Work item = From the line that contains "setMode (v : Word)" to the last line of the entries, write each line out exactly; include both ends and nothing else.

Records supplied =
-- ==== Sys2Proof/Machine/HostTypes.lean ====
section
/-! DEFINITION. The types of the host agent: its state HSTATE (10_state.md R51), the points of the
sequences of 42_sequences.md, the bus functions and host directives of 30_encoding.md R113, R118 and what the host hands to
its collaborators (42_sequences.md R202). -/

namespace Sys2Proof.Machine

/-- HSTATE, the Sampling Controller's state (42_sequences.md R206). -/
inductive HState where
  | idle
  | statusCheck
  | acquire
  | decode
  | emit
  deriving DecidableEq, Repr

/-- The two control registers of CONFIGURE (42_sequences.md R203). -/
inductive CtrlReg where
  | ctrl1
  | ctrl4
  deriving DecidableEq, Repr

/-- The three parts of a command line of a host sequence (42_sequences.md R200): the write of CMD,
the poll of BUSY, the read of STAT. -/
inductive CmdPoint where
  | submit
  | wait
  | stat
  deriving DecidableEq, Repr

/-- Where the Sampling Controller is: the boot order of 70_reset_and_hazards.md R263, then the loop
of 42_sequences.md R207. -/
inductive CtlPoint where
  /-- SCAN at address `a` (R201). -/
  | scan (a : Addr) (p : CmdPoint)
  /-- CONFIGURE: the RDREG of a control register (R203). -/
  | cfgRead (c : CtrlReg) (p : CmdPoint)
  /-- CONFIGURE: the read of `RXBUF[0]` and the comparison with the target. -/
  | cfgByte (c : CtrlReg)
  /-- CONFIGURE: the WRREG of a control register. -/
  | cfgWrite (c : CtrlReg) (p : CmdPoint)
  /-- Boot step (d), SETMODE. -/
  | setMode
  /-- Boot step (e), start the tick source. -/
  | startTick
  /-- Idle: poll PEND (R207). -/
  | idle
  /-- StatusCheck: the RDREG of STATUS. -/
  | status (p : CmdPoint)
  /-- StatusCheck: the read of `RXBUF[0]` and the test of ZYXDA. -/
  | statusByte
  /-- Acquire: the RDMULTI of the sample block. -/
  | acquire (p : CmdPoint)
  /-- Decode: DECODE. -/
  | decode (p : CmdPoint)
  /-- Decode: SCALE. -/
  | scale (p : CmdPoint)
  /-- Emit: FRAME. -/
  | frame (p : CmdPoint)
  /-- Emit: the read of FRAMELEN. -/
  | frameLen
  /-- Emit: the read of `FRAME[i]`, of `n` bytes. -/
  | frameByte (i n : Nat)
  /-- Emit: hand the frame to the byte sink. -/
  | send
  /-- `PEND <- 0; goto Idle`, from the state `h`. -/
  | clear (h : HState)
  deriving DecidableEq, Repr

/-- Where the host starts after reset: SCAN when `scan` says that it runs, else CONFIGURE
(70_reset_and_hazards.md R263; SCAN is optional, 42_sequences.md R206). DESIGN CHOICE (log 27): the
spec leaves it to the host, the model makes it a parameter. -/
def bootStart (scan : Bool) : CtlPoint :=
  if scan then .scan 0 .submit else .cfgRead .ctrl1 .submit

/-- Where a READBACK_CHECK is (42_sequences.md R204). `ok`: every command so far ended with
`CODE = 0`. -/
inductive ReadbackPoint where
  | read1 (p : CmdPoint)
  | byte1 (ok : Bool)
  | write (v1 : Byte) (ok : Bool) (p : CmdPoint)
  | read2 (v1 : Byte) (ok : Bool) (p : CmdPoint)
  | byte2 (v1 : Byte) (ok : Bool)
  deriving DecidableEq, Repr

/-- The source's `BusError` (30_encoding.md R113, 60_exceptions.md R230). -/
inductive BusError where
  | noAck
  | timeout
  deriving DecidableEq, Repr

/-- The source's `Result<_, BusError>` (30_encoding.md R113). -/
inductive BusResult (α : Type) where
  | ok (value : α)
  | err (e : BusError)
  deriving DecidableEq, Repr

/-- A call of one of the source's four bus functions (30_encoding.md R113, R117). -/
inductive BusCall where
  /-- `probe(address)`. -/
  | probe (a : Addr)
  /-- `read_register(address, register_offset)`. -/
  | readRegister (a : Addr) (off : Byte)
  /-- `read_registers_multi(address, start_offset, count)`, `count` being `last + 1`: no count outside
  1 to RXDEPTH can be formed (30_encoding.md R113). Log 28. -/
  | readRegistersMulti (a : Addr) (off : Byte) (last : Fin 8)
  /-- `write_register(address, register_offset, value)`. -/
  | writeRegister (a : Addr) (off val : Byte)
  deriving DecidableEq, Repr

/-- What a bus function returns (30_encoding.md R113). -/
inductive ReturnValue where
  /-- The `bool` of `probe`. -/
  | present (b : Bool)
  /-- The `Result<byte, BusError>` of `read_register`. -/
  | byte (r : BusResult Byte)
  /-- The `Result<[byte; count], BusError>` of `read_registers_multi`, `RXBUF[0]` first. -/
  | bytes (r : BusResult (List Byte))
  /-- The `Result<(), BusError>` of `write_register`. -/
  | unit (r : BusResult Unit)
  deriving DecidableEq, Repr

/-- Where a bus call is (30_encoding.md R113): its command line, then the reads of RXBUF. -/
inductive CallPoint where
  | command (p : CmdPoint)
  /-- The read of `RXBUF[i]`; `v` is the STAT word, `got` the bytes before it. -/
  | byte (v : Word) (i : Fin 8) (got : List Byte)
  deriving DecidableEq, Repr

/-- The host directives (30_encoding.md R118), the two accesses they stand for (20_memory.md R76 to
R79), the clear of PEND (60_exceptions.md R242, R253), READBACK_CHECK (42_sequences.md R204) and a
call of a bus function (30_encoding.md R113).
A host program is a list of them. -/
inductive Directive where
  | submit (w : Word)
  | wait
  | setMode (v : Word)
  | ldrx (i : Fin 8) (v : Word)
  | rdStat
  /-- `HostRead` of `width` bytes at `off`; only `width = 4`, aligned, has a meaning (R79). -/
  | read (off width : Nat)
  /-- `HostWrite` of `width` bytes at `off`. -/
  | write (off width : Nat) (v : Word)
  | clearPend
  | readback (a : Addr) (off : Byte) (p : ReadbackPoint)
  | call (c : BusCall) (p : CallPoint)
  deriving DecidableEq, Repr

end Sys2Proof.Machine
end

Solution for this problem =
  | setMode (v : Word)
  | ldrx (i : Fin 8) (v : Word)
  | rdStat
  /-- `HostRead` of `width` bytes at `off`; only `width = 4`, aligned, has a meaning (R79). -/
  | read (off width : Nat)
  /-- `HostWrite` of `width` bytes at `off`. -/
  | write (off width : Nat) (v : Word)
  | clearPend
  | readback (a : Addr) (off : Byte) (p : ReadbackPoint)
  | call (c : BusCall) (p : CallPoint)
  deriving DecidableEq, Repr

end Sys2Proof.Machine
end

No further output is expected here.